▸ **EXERCISE BRIEF**
Every line of the entries below that mentions "waitStart" is to be copied out.

* * * *

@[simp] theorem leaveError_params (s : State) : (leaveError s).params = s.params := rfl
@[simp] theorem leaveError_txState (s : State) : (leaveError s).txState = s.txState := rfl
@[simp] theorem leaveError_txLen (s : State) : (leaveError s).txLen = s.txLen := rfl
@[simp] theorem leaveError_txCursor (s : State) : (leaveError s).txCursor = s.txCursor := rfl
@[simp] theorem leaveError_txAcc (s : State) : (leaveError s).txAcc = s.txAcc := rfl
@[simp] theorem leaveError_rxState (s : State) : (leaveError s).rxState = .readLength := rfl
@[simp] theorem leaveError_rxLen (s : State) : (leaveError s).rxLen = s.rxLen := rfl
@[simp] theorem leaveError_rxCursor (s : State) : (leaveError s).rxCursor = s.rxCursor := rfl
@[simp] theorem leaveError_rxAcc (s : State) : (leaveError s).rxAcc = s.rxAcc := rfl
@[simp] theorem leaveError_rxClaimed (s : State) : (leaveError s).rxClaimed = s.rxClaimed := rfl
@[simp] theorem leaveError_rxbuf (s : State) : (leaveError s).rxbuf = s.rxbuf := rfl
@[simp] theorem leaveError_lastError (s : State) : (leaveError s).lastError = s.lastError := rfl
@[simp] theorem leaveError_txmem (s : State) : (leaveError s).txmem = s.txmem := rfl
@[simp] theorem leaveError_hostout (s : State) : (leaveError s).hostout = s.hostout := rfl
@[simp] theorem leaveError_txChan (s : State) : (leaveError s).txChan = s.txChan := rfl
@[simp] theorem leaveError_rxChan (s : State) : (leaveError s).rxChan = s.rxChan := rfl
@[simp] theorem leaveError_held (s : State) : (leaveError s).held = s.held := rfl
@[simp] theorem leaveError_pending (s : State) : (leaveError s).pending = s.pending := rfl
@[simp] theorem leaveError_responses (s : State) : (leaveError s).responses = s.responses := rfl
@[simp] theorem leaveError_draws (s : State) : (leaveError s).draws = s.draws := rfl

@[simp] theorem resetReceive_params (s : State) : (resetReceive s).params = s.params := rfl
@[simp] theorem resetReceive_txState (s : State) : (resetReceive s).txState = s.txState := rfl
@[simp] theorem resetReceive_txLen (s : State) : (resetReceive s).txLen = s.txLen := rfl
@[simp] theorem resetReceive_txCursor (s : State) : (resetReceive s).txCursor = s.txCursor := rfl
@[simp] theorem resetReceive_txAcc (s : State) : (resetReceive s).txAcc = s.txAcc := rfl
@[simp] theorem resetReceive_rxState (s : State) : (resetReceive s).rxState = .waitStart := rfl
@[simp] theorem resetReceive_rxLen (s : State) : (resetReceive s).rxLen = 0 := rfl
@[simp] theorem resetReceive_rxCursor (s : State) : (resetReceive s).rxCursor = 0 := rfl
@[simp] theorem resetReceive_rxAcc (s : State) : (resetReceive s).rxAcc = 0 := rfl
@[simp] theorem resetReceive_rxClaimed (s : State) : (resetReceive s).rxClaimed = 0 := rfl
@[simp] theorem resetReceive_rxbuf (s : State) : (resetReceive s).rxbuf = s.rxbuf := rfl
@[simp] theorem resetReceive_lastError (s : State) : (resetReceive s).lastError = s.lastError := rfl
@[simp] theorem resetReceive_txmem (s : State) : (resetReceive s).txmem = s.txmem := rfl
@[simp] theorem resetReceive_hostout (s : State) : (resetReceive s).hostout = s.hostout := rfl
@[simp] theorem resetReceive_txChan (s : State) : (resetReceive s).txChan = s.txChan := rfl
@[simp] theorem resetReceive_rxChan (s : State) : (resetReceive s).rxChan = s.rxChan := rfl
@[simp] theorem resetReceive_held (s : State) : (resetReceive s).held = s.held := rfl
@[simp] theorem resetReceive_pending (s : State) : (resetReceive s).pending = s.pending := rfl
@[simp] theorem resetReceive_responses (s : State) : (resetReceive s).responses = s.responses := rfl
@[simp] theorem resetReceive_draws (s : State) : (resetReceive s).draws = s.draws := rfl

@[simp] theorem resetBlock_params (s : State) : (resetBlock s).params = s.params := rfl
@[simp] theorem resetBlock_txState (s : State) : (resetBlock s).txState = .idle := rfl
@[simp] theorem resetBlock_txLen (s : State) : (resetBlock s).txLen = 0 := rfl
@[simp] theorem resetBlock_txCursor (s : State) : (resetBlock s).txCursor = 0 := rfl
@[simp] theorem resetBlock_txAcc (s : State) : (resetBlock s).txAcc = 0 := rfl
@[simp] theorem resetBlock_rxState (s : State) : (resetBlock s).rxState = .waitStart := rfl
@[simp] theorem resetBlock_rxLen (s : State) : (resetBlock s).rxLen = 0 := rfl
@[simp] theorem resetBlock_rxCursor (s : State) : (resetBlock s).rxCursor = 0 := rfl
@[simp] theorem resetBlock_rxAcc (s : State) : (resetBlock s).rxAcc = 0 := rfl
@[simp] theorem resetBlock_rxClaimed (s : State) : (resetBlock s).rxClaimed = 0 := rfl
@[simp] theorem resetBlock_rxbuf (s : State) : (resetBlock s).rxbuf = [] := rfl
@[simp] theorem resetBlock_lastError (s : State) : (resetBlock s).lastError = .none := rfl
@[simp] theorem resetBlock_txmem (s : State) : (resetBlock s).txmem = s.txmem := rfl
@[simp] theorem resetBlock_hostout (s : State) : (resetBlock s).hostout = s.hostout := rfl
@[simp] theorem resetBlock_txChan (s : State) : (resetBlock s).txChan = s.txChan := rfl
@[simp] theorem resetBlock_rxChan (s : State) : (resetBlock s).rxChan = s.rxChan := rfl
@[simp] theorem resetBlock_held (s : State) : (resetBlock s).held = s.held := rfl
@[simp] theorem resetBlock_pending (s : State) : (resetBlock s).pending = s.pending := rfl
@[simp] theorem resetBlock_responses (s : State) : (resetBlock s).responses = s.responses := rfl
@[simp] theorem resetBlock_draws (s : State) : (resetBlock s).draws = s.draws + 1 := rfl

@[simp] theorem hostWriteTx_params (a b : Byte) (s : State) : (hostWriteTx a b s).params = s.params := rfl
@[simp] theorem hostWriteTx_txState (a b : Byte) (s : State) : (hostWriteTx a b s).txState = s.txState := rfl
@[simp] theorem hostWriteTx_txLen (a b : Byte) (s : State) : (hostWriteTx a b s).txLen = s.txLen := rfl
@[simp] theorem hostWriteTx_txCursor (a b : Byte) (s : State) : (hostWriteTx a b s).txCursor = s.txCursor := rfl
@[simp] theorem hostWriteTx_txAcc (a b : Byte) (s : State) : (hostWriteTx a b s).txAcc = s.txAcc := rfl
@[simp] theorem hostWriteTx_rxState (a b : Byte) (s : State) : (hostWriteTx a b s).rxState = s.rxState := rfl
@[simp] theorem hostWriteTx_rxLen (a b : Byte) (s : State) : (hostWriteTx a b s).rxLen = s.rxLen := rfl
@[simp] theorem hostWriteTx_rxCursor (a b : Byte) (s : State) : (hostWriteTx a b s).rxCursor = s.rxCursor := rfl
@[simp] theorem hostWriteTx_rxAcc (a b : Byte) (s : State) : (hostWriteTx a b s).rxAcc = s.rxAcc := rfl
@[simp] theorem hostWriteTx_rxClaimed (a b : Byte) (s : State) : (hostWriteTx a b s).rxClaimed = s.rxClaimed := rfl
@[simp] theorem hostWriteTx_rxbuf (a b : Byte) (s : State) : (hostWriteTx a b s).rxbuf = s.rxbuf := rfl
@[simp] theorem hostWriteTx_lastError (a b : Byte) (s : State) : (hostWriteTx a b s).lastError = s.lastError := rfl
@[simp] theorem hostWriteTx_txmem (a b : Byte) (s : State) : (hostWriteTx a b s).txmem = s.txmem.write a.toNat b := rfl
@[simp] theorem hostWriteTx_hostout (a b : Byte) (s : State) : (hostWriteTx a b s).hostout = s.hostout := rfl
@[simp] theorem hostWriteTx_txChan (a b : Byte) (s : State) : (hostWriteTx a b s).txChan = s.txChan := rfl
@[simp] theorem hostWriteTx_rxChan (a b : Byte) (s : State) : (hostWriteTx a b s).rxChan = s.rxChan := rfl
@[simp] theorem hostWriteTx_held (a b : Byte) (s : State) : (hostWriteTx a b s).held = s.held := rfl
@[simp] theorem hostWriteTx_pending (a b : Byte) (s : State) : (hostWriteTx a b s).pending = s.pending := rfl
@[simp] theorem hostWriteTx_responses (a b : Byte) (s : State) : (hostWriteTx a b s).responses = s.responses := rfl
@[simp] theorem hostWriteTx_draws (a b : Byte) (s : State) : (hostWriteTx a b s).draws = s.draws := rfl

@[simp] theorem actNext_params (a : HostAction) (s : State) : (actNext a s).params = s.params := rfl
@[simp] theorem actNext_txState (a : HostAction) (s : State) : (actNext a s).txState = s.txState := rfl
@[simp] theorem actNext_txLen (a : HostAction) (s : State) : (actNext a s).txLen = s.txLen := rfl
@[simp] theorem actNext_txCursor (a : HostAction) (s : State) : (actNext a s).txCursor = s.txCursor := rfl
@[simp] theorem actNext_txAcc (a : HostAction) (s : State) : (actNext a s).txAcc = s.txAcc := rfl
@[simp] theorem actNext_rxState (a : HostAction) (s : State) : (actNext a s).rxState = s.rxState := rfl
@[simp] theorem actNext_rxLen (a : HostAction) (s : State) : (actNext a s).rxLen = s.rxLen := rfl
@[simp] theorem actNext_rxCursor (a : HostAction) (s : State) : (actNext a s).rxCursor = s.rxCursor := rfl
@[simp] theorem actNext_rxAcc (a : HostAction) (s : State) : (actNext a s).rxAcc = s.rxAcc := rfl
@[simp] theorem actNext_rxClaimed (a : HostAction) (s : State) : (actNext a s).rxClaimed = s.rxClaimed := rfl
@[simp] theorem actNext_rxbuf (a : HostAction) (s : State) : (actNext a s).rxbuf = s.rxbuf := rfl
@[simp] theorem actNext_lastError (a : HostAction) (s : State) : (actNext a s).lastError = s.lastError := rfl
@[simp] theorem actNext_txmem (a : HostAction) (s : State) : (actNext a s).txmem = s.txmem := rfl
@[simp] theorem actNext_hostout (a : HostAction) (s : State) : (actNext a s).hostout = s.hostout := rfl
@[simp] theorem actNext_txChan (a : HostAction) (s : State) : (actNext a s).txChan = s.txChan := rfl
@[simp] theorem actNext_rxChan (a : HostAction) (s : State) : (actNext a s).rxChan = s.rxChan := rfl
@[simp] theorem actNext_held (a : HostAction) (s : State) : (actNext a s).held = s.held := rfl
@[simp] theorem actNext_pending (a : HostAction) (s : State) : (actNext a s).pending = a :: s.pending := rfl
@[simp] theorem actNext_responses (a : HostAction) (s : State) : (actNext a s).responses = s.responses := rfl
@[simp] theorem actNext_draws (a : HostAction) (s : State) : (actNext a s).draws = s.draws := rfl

* * * *

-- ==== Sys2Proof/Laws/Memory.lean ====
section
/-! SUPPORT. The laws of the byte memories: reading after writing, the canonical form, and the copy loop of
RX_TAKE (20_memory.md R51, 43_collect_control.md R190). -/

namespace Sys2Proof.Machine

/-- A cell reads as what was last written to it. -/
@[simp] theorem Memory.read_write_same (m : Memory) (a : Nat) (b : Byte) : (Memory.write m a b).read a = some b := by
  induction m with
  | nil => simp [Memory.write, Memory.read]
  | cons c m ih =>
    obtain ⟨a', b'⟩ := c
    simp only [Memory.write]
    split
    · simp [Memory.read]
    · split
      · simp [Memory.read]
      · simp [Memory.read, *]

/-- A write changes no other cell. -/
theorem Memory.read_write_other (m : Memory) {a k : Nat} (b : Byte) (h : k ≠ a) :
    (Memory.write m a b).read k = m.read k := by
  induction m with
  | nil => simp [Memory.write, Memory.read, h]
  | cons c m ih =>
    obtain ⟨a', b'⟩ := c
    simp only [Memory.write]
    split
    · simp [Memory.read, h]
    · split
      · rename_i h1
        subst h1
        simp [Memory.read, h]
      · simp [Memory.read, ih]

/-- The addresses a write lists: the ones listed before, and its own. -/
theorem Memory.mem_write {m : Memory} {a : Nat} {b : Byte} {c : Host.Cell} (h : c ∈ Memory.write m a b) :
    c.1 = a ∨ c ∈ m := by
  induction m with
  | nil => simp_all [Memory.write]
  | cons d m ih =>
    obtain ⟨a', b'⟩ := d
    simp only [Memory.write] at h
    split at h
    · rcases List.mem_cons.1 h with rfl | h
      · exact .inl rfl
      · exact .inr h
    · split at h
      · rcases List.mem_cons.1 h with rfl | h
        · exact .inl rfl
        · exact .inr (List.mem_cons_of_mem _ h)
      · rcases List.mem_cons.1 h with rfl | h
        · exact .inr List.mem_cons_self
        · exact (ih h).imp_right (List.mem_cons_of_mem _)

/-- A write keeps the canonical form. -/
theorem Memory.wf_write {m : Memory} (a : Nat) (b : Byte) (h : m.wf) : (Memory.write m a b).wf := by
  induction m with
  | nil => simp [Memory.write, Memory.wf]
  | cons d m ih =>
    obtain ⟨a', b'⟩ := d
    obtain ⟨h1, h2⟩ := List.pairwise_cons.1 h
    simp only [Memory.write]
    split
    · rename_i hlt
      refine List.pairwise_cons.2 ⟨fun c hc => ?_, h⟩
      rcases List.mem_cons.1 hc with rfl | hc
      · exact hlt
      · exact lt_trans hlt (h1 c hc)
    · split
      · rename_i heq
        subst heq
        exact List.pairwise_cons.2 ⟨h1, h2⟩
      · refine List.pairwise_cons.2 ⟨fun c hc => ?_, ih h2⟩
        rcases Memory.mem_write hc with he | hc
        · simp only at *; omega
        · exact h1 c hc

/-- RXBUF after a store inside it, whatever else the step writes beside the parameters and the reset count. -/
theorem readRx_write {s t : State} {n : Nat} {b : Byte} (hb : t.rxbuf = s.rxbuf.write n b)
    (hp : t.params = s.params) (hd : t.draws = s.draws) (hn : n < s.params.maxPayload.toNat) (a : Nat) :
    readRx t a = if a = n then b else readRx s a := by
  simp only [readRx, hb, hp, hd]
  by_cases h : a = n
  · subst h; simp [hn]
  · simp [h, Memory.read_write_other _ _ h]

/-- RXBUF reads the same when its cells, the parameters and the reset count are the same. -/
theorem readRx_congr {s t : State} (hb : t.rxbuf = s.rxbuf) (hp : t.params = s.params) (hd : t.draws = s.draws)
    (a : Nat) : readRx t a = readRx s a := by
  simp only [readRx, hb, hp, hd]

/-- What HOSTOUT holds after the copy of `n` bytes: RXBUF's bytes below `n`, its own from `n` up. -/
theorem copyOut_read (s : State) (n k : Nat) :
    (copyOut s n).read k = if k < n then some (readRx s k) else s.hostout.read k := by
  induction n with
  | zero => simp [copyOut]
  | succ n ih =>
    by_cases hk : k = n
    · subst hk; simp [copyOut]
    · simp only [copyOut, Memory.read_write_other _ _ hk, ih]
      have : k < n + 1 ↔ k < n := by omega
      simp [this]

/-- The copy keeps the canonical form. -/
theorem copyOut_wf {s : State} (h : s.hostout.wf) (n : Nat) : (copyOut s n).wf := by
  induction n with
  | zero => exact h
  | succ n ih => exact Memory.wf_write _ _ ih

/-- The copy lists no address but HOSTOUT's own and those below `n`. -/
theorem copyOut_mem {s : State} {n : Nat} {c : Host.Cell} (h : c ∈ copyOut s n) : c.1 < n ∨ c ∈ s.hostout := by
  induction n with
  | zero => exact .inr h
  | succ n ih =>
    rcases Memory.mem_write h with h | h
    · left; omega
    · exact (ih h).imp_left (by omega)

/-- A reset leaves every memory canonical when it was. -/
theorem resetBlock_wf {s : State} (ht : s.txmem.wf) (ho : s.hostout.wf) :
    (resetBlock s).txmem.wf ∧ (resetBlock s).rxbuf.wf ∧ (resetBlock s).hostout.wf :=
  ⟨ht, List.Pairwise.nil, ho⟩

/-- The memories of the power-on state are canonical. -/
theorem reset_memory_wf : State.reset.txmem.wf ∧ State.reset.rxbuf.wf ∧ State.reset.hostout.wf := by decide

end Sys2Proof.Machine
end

* * * *

▸ **ANSWER TO THE PROBLEM**
@[simp] theorem resetReceive_rxState (s : State) : (resetReceive s).rxState = .waitStart := rfl
@[simp] theorem resetBlock_rxState (s : State) : (resetBlock s).rxState = .waitStart := rfl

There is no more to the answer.